• What to work on
Your answer should consist solely of the lines from the first line of the data through the line with "s.slices := rfl", each reproduced exactly.

• Records for processing
_ _ _
/-! ### State.toBlock -/

@[simp] theorem State.toBlock_core (s : State) (w : RegStore) : (s.toBlock w).core = s.core := rfl
@[simp] theorem State.toBlock_team (s : State) (w : RegStore) : (s.toBlock w).team = s.team := rfl
@[simp] theorem State.toBlock_grp (s : State) (w : RegStore) : (s.toBlock w).grp = s.grp := rfl
@[simp] theorem State.toBlock_cores (s : State) (w : RegStore) : (s.toBlock w).cores = s.cores := rfl
@[simp] theorem State.toBlock_clusters (s : State) (w : RegStore) : (s.toBlock w).clusters = s.clusters := rfl
@[simp] theorem State.toBlock_dies (s : State) (w : RegStore) : (s.toBlock w).dies = s.dies := rfl
@[simp] theorem State.toBlock_fetched (s : State) (w : RegStore) : (s.toBlock w).fetched = s.fetched := rfl
@[simp] theorem State.toBlock_mem (s : State) (w : RegStore) : (s.toBlock w).mem = s.mem := rfl
@[simp] theorem State.toBlock_pub (s : State) (w : RegStore) : (s.toBlock w).pub = s.pub := rfl
@[simp] theorem State.toBlock_memPoison (s : State) (w : RegStore) : (s.toBlock w).memPoison = s.memPoison := rfl
@[simp] theorem State.toBlock_homes (s : State) (w : RegStore) : (s.toBlock w).homes = s.homes := rfl
@[simp] theorem State.toBlock_slices (s : State) (w : RegStore) : (s.toBlock w).slices = s.slices := rfl
@[simp] theorem State.toBlock_bench (s : State) (w : RegStore) : (s.toBlock w).bench = s.bench := rfl
@[simp] theorem State.toBlock_keptApply (s : State) (w : RegStore) : (s.toBlock w).keptApply = s.keptApply := rfl
@[simp] theorem State.toBlock_semWaiters (s : State) (w : RegStore) : (s.toBlock w).semWaiters = s.semWaiters := rfl
@[simp] theorem State.toBlock_quads (s : State) (w : RegStore) : (s.toBlock w).quads = s.quads := rfl
@[simp] theorem State.toBlock_timers (s : State) (w : RegStore) : (s.toBlock w).timers = s.timers := rfl
@[simp] theorem State.toBlock_agenda (s : State) (w : RegStore) : (s.toBlock w).agenda = s.agenda := rfl
@[simp] theorem State.toBlock_arrived (s : State) (w : RegStore) : (s.toBlock w).arrived = s.arrived := rfl
@[simp] theorem State.toBlock_sched (s : State) (w : RegStore) : (s.toBlock w).sched = s.sched := rfl
@[simp] theorem State.toBlock_beat (s : State) (w : RegStore) : (s.toBlock w).beat = s.beat := rfl
@[simp] theorem State.toBlock_fresh (s : State) (w : RegStore) : (s.toBlock w).fresh = s.fresh := rfl
@[simp] theorem State.toBlock_clk (s : State) (w : RegStore) : (s.toBlock w).clk = s.clk := rfl
@[simp] theorem State.toBlock_clkgen (s : State) (w : RegStore) : (s.toBlock w).clkgen = s.clkgen := rfl
@[simp] theorem State.toBlock_ptp (s : State) (w : RegStore) : (s.toBlock w).ptp = s.ptp := rfl
@[simp] theorem State.toBlock_up (s : State) (w : RegStore) : (s.toBlock w).up = s.up := rfl
@[simp] theorem State.toBlock_kills (s : State) (w : RegStore) : (s.toBlock w).kills = s.kills := rfl
@[simp] theorem State.toBlock_grids (s : State) (w : RegStore) : (s.toBlock w).grids = s.grids := rfl
@[simp] theorem State.toBlock_departs (s : State) (w : RegStore) : (s.toBlock w).departs = s.departs := rfl
@[simp] theorem State.toBlock_contexts (s : State) (w : RegStore) : (s.toBlock w).contexts = s.contexts := rfl
@[simp] theorem State.toBlock_ports (s : State) (w : RegStore) : (s.toBlock w).ports = s.ports := rfl
@[simp] theorem State.toBlock_regStores (s : State) (w : RegStore) : (s.toBlock w).regStores = s.regStores ++ [w] := rfl
@[simp] theorem State.toBlock_portNow (s : State) (w : RegStore) : (s.toBlock w).portNow = s.portNow := rfl
@[simp] theorem State.toBlock_windows (s : State) (w : RegStore) : (s.toBlock w).windows = s.windows := rfl
@[simp] theorem State.toBlock_lanesLost (s : State) (w : RegStore) : (s.toBlock w).lanesLost = s.lanesLost := rfl
@[simp] theorem State.toBlock_firmware (s : State) (w : RegStore) : (s.toBlock w).firmware = s.firmware := rfl
@[simp] theorem State.toBlock_mgmt (s : State) (w : RegStore) : (s.toBlock w).mgmt = s.mgmt := rfl

end Sys2Proof.Machine
end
_ _ _
• Response
/-! ### State.toBlock -/

@[simp] theorem State.toBlock_core (s : State) (w : RegStore) : (s.toBlock w).core = s.core := rfl
@[simp] theorem State.toBlock_team (s : State) (w : RegStore) : (s.toBlock w).team = s.team := rfl
@[simp] theorem State.toBlock_grp (s : State) (w : RegStore) : (s.toBlock w).grp = s.grp := rfl
@[simp] theorem State.toBlock_cores (s : State) (w : RegStore) : (s.toBlock w).cores = s.cores := rfl
@[simp] theorem State.toBlock_clusters (s : State) (w : RegStore) : (s.toBlock w).clusters = s.clusters := rfl
@[simp] theorem State.toBlock_dies (s : State) (w : RegStore) : (s.toBlock w).dies = s.dies := rfl
@[simp] theorem State.toBlock_fetched (s : State) (w : RegStore) : (s.toBlock w).fetched = s.fetched := rfl
@[simp] theorem State.toBlock_mem (s : State) (w : RegStore) : (s.toBlock w).mem = s.mem := rfl
@[simp] theorem State.toBlock_pub (s : State) (w : RegStore) : (s.toBlock w).pub = s.pub := rfl
@[simp] theorem State.toBlock_memPoison (s : State) (w : RegStore) : (s.toBlock w).memPoison = s.memPoison := rfl
@[simp] theorem State.toBlock_homes (s : State) (w : RegStore) : (s.toBlock w).homes = s.homes := rfl
@[simp] theorem State.toBlock_slices (s : State) (w : RegStore) : (s.toBlock w).slices = s.slices := rfl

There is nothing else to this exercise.